# Problème de Stockage Photos



## laraglrd (12 Février 2015)

Bonjour à tous, 
Je vais essayer d'être claire et précise suite au problème que je rencontre. 
Je possède un iPhone 6 16Go et j'en suis très contente. Sauf pour une question de stockage. 
Quand je vais dans Réglages > Général > Utilisation > Stockage > Gérer le stockage. 
Pour justement, vérifier le *stockage de mon iPhone, je remarque que mes photos prennent 3,6 Go !*
*Ce qui est juste impossible vu que j'ai seulement 15 photos et 1 vidéo actuellement !
Je n'ai pas mes photos sur iCloud. J'ai essayé d'activer cette option avec flux de photos pour résoudre mon problème mais je n'y arrive pas. *

Ma question serait simplement : *Comment faire pour diminuer les 3,6 Go de photos alors que je ne possède que 15 photos et 1 vidéo dans mes albums ?*

Votre aide serait la bienvenue, ça m'énerve de voir que 15 photos "bouffe" 4 Go sur mon appareil à la capacité de stockage assez faible... 

Merci !


----------



## Gwen (12 Février 2015)

As-tu pensé à bien vider la corbeille où se trouvent peut-être les photos supprimées de la bibliothèque, mais encore présentes dans ton appareil ?


----------



## Jura39 (12 Février 2015)

Regarde combien fait la vidéo , une vidéo prend très vite de la place de stockage


----------



## adixya (12 Février 2015)

J'avais exactement le même probleme, et ce sur iPad ET iPhone.
Après une heure et demi d'expériences diverses et variées avec la hotline Apple care, je me suis retrouvé a faire ce que j'aurais du faire des le début a savoir... RESTAURER (évidemment...).
Je restaure mes idevices environ une fois par mois au minimum avec ce genre de soucis, c'est quand même lourdingue.


----------



## Jura39 (12 Février 2015)

Je pense quand meme que la vidéo peux prendre de la place assez rapidement


----------



## Gwen (12 Février 2015)

3 Go de vidéo, il faut tourner un bout de temps pour remplir ça.


----------



## Jura39 (12 Février 2015)

Oui en effet , mais n'ayant pas d'info , je cherche 

j'attend les info de la demandeuse


----------



## Akilo67 (18 Février 2015)

Bonjour @laraglrd  

Une sauvegarde de ton iPhone sur iTunes, puis une fois la sauvegarde faite, effacement total de l'iPhone (Réglages > Général > Réinitialiser > Effacer contenu et réglage). Et enfin, une fois l'iPhone effacé, restauration de ,la sauvegarde depuis iTunes. 

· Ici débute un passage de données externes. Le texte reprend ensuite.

/-- Report an uncorrectable error at unit `k`: counter, address, latch of R221, event (R185). `kind` is KIND of R187,
`req` the requesting core or 0x7F. -/
def State.uncorrectable (s : State) (k kind req : Nat) : State :=
  let a := s.errAddr k
  let s1 :=
    match stackOfKey k with
    | some j => ((s.bumpBy (aStk j 0x008) 16 1).setRaw (aStk j 0x00C) (BitVec.ofNat 32 a)).setRaw (aStk j 0x010)
        (BitVec.ofNat 32 (kind * 2 ^ 28 + a / 2 ^ 32 % 512))
    | none => ((s.bumpBy 0xCC004 16 1).setRaw 0xCC008 (BitVec.ofNat 32 a)).setRaw 0xCC00C
        (BitVec.ofNat 32 (kind * 2 ^ 28 + a / 2 ^ 32 % 512))
  let s2 := { s1 with step := { s1.step with memUe := true } }
  s2.post (halfOfKey k) 0x0C (memInst k) .error 3 (leBytes 6 a ++ leBytes 1 kind ++ leBytes 1 req)

/-- Apply correction or report to the errors in the units `us`; says whether one was uncorrectable. -/
def State.scanUnits (s : State) (us : List Nat) (kind req : Nat) : State × Bool :=
  (s.ecc.filter fun e => us.contains e.key).foldl
    (fun (p : State × Bool) e =>
      match e.kind with
      | .correctable => (p.1.corrected e.key, p.2)
      | .uncorrectable => (p.1.uncorrectable e.key kind req, true))
    (s, false)

/-- Read `n` bytes: corrects and reports; the flag says that an uncorrectable error was met (R182, R185). -/
def State.read (s : State) (a n kind req : Nat) : State × List Byte × Bool :=
  let p := s.scanUnits (s.unitsOf a n) kind req
  (p.1, p.1.bytes a n, p.2)

/-- Whether a write of `n` bytes from `a` covers unit `k` whole (R185). -/
def State.covers (s : State) (a n k : Nat) : Bool :=
  let size := if k < 2 ^ 44 then 8 else 64
  match addrOfKey s.regions k with
  | none => false
  | some x => decide (a ≤ x) && decide (x + size ≤ a + n)

/-- Write the metadata of a beat: a partial write of its unit; the flag is an error status (R173, R185). -/
def State.putMeta (s : State) (r : Region) (a word : Nat) (spoiled : Bool) (req : Nat) : State × Bool :=
  let q := s.scanUnits [unitKey (r.metaKey a)] 1 req
  (if q.2 then q.1 else q.1.setMeta r a word spoiled, q.2)

/-- The metadata of the beat at `a` after a write into units `us`: the units of the beat that the write leaves are read, and the
metadata unit is written in part (R173, R182, R185). The flag is an error status. -/
def State.beatAfter (s : State) (us : List Nat) (req a : Nat) : State × Bool :=
  match regionAt s.regions a with
  | none => (s, false)
  | some r =>
    if r.carrier then
      let p := s.scanUnits ((s.unitsOf (a / 256 * 256) 256).filter fun k => !us.contains k) 0 req
      let q := p.1.scanUnits [unitKey (r.metaKey a)] 1 req
      (if q.2 then q.1 else q.1.refreshBeat a, p.2 || q.2)
    else (s, false)

/-- Write bytes under R185: units covered whole are made good; a partial write into an uncorrectable unit leaves that
unit and is reported (the flag), while the other units are written. -/
def State.write (s : State) (a : Nat) (l : List Byte) (req : Nat) : State × Bool :=
  let n := l.length
  let us := s.unitsOf a n
  let hit := s.ecc.filter fun e => us.contains e.key
  if s.ecc = [] then (s.store a l, false)
  else
    let part := hit.filter fun e => !(s.covers a n e.key)
    let bad := part.filterMap fun e => if e.kind = .uncorrectable then some e.key else none
    let s1 := { s with ecc := s.ecc.filter fun e => !(hit.contains e && s.covers a n e.key) }
    let p := s1.scanUnits (part.map (·.key)) 1 req
    let s2 := (upto n).foldl
      (fun (q : State) i =>
        match keyOf s.regions (a + i) with
        | none => q
        | some k => if bad.contains (unitKey k) then q else { q with mem := mapSet 0 q.mem k (nth 0 l i) })
      p.1
    if a < dramBase then (s2, p.2)
    else (beatsOf a n).foldl (fun (q : State × Bool) x => let z := q.1.beatAfter us req x; (z.1, q.2 || z.2)) (s2, p.2)
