-- ==== Sys2Proof/Machine/Array.lean ====
section
/-! DEFINITION. The array operations and their internal steps (R73 to R100, R113 to R115). -/

namespace Sys2Proof.Machine

/-! ## Issue checks (R114) -/

/-- First cause of a footprint of segments (address, length): misaligned parts, a byte outside the own slice, a byte in
the program region (R114, R136). -/
def State.segFault (s : State) (c : Nat) (misaligned : Bool) (segs : List (Nat × Nat)) : Option Cause :=
  if misaligned then some .align
  else if segs.any fun g => !(inSlice c g.1 g.2) then some .addr
  else if segs.any fun g => s.inProg c g.1 g.2 then some .prot
  else none

/-- The offending address of such a cause: the misaligned one, or the start of the first segment at fault (R136). -/
def State.segAddr (s : State) (c : Nat) (e : Cause) (mis : Option Nat) (segs : List (Nat × Nat)) : Nat :=
  match e with
  | .align => mis.getD 0
  | .addr => ((segs.find? fun g => !(inSlice c g.1 g.2)).map (·.1)).getD 0
  | _ => ((segs.find? fun g => s.inProg c g.1 g.2).map (·.1)).getD 0

/-- The misaligned operand of an array instruction: an address, else 0 for a stride, which is no address (R114, R136). -/
def misOf (a st am : Nat) : Option Nat :=
  if a % 64 ≠ 0 then some a else if am % 4 ≠ 0 then some am else if st % 64 ≠ 0 then some 0 else none

/-- Issue an array instruction into a partition queue: ready when the queue and the counter have room; `chk` gives the
operation or none for a refusal as illegal, its misaligned operand and its footprint (R73, R74, R114). A partition that the
mode lacks is refused for every operation (log 48). -/
def State.arrIssue (s : State) (c : CoreId) (t : ThreadId) (f : IFields) (regs : List (BitVec 5)) (legal : Bool)
    (chk : State → ThreadSt → PartSt → Option (ArrOp × Option Nat × List (Nat × Nat))) : Host.Outcome State Fault Refusal :=
  let p := f.im 29 28
  s.issue c t regs (f.trackOk && legal && partHas (s.core c).arr.mode p) fun s1 x =>
    let q := s1.part c p
    let tr := f.track t
    if 8 ≤ q.queue.length || !(x.trackRoom tr) then .wait
    else
      match chk s1 x q with
      | none => .raise .illegal 0
      | some (o, mis, segs) =>
        match s1.segFault c mis.isSome segs with
        | some e => .raise e (BitVec.ofNat 64 (s1.segAddr c e mis segs))
        | none =>
          let o1 := { o with id := q.nextId, tr := tr }
          let b := o1.bank
          let q1 := { q with nextId := q.nextId + 1, queue := q.queue ++ [o1] }
          let q2 :=
            match o1.kind with
            | .astream => if (q.effClaim b).isNone && (q.claim b).isNone then q1.setClaim b (some ⟨t, o1.wide⟩) else q1
            | .aseed => if (q.effClaim b).isNone && (q.claim b).isNone then q1.setClaim b (some ⟨t, true⟩) else q1
            | _ => q1
          let y := x.trackUp tr
          let y1 := if o1.kind = .aflag then { y with pend := mapMod 0 y.pend o1.dest (· + 1) } else y
          .done ((s1.modPart c p fun _ => q2).setThread c t y1) x.next

/-- Rows of a mask. -/
def maskRows (m : Nat) : List Nat := (upto 32).filter fun r => m.testBit r

/-- ALOAD (R73, R76, R113, R114). -/
def execAload (c : CoreId) (t : ThreadId) (f : IFields) (s : State) : Host.Outcome State Fault Refusal :=
  s.decoded c t (2, 0x01) f <|
  let fmt := f.im 27 24
  let bits := inBits fmt
  s.arrIssue c t f [f.ra, f.rb, f.rc] (f.rd == 0 && f.im 23 0 == 0 && bits != 0) fun s1 x _ =>
    let a := (x.sreg f.ra).toNat
    let st := field (x.sreg f.rb) 23 0
    let rm := field (x.sreg f.rb) 63 32
    let sa := (x.sreg f.rc).toNat
    let w := partW (s1.core c).arr.mode
    let e := cellE bits
    let segs := (maskRows rm).flatMap fun r => (seqFrom (r * e) e).map fun k => (a + k * st, w * bits / 8)
    let scs := if isMx fmt then (upto (passK bits / 32)).map fun b => (sa + b * 32, w) else []
    some ({ kind := .aload, addr := a, stride := st, mask := rm, saddr := sa, fmt := fmt },
      misOf a st 0, segs ++ scs)

/-- An OFP8 format. -/
def isOfp8 (c : Nat) : Bool := c == 3 || c == 4

/-- The field checks of a narrow ASTREAM: scales and anchor (R49 to R51). -/
def narrowOk (fa fb : Nat) (sA sB anchor : Int) (dflt : Bool) : Bool :=
  decide (-126 ≤ sA) && decide (-126 ≤ sB) && (!(isMx fa) || sA == 0) && (!(isMx fb) || sB == 0)
    && (if dflt then isOfp8 fa && isOfp8 fb else decide (-320 ≤ anchor) && decide (anchor ≤ 256))

/-- L of the default anchor (R50). -/
def anchorL (fmt : Nat) : Int := if fmt = 3 then -9 else -16
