/-- The bytes that packet `p` carries of the `l` read at `a`. -/
def State.descWhole (s : State) (p : Packet) (a : Nat) (l : List Byte) : State × List Byte :=
  let q := if p.pktIndex = 0 then (s, l) else s.descPart p a l a
  if p.pktIndex + 1 = p.pktCount then q else q.1.descPart p a q.2 (a + l.length - 1)

/-- Message tag of a run (R286). -/
def msgTag (slot run : Nat) : BitVec 16 := BitVec.ofNat 16 (slot * 4096 + run % 4096)

/-- A move whose messages are all complete is done, unless it has a NOTIFY to send (R287). -/
def RunMove.settle (m : RunMove) : RunMove :=
  let d := m.op.d
  if m.run = d.msgs ∧ m.msgs = [] then
    if m.note || m.err || !(d.notify.getLsbD 15) then { m with done := true } else m
  else m

/-- The running PUT or GET of core `c` and its message that a packet answers (R284, R286). -/
def State.msgOf (s : State) (p : Packet) : Option (Nat × Nat × RunMove × Msg) :=
  let c := p.srcCore.toNat
  let slot := p.msgTag.toNat / 4096
  match (s.core c).slot slot with
  | none => none
  | some m =>
    match m.msgs.find? fun x => x.run % 4096 == p.msgTag.toNat % 4096 with
    | none => none
    | some x => some (c, slot, m, x)

/-- Whether an answer may be one to an earlier message of its tag: one that timed out, or one of a move that was stopped. -/
def State.older (s : State) (p : Packet) : Bool :=
  let k := s.core p.srcCore.toNat
  decide (0 < mapGet 0 k.gone p.msgTag.toNat) || decide (0 < mapGet 0 k.late p.msgTag.toNat)

/-- The message that an answer counts for. Nothing in an answer tells it from one to an earlier message of the same tag that
may still come: which it is, is a free choice (R291; log 54). -/
def State.answered (s : State) (p : Packet) : Option (Nat × Nat × RunMove × Msg) :=
  if s.older p && (Config.freeWord s.freeCtr).getLsbD 0 then none else s.msgOf p

/-- MSG_TIMEOUT (R291). -/
def State.msgLimit (s : State) : Nat := 1000000 * field (s.raw 0x90030) 27 16

/-- A move whose messages have timed out ends with an error status; their answers are late (R291). -/
def State.expire (s : State) (c slot : Nat) (m : RunMove) : State :=
  let n := (m.msgs.filter fun x => decide (x.sentAt + s.msgLimit < s.now)).length
  let m1 := { m with run := m.op.d.msgs, off := 0, msgs := [], err := true, done := true }
  ((s.bumpBy 0x9006C 32 n).modCore c fun k => { k with late := addTags k.late (m.awaited slot) }).setSlot c slot (some m1)

/-- Count an answer of message `x`; a complete message leaves the list (R287, R288). -/
def RunMove.count (m : RunMove) (x : Msg) (err : Bool) : RunMove :=
  let y := { x with answered := x.answered + 1 }
  let ms := if y.answered = y.count then m.msgs.filter fun z => z.run ≠ x.run
    else m.msgs.map fun z => if z.run = x.run then y else z
  { m with msgs := ms, err := m.err || err }.settle

end Sys2Proof.Machine
end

J'ai eu le même type de souci et cette manip' a résolu mon problème !

Bonne journée.


----------



## Jura39 (18 Février 2015)

Hello,

Je ne suis pas sur que cette manie supprime ses 3,6Go de photos 
Je pense plus que sa vidéo prend pas mal de place


----------



## Akilo67 (18 Février 2015)

Jura39 a dit:


> Hello,
> 
> Je ne suis pas sur que cette manie supprime ses 3,6Go de photos
> Je pense plus que sa vidéo prend pas mal de place



Ben j'avais soit disant plus de 2 GO de photos avant ma restauration. Après restauration j'ai même pas 1 GO alors que j'ai le même nombre de photos donc....


----------



## Jura39 (18 Février 2015)

Il serait intéressant de savoir combien fais de stockage cette vidéo


----------



## Akilo67 (18 Février 2015)

Jura39 a dit:


> Il serait intéressant de savoir combien fais de stockage cette vidéo



En effet  Mais comme indiqué dans un autre post auquel tu viens d'ailleurs de répondre , je pense qu'il peut y avoir un problème dans le calcul de l'espace disponible. Quand j'ai eu ce souci l'iPhone m'affichait 500 Mo et dispo et iTunes 1,7 GO... Et plus de 5GO après restauration donc tout est envisageable.


----------



## Jura39 (18 Février 2015)

Akilo67 a dit:


> En effet  Mais comme indiqué dans un autre post auquel tu viens d'ailleurs de répondre , je pense qu'il peut y avoir un problème dans le calcul de l'espace disponible. Quand j'ai eu ce souci l'iPhone m'affichait 500 Mo et dispo et iTunes 1,7 GO... Et plus de 5GO après restauration donc tout est envisageable.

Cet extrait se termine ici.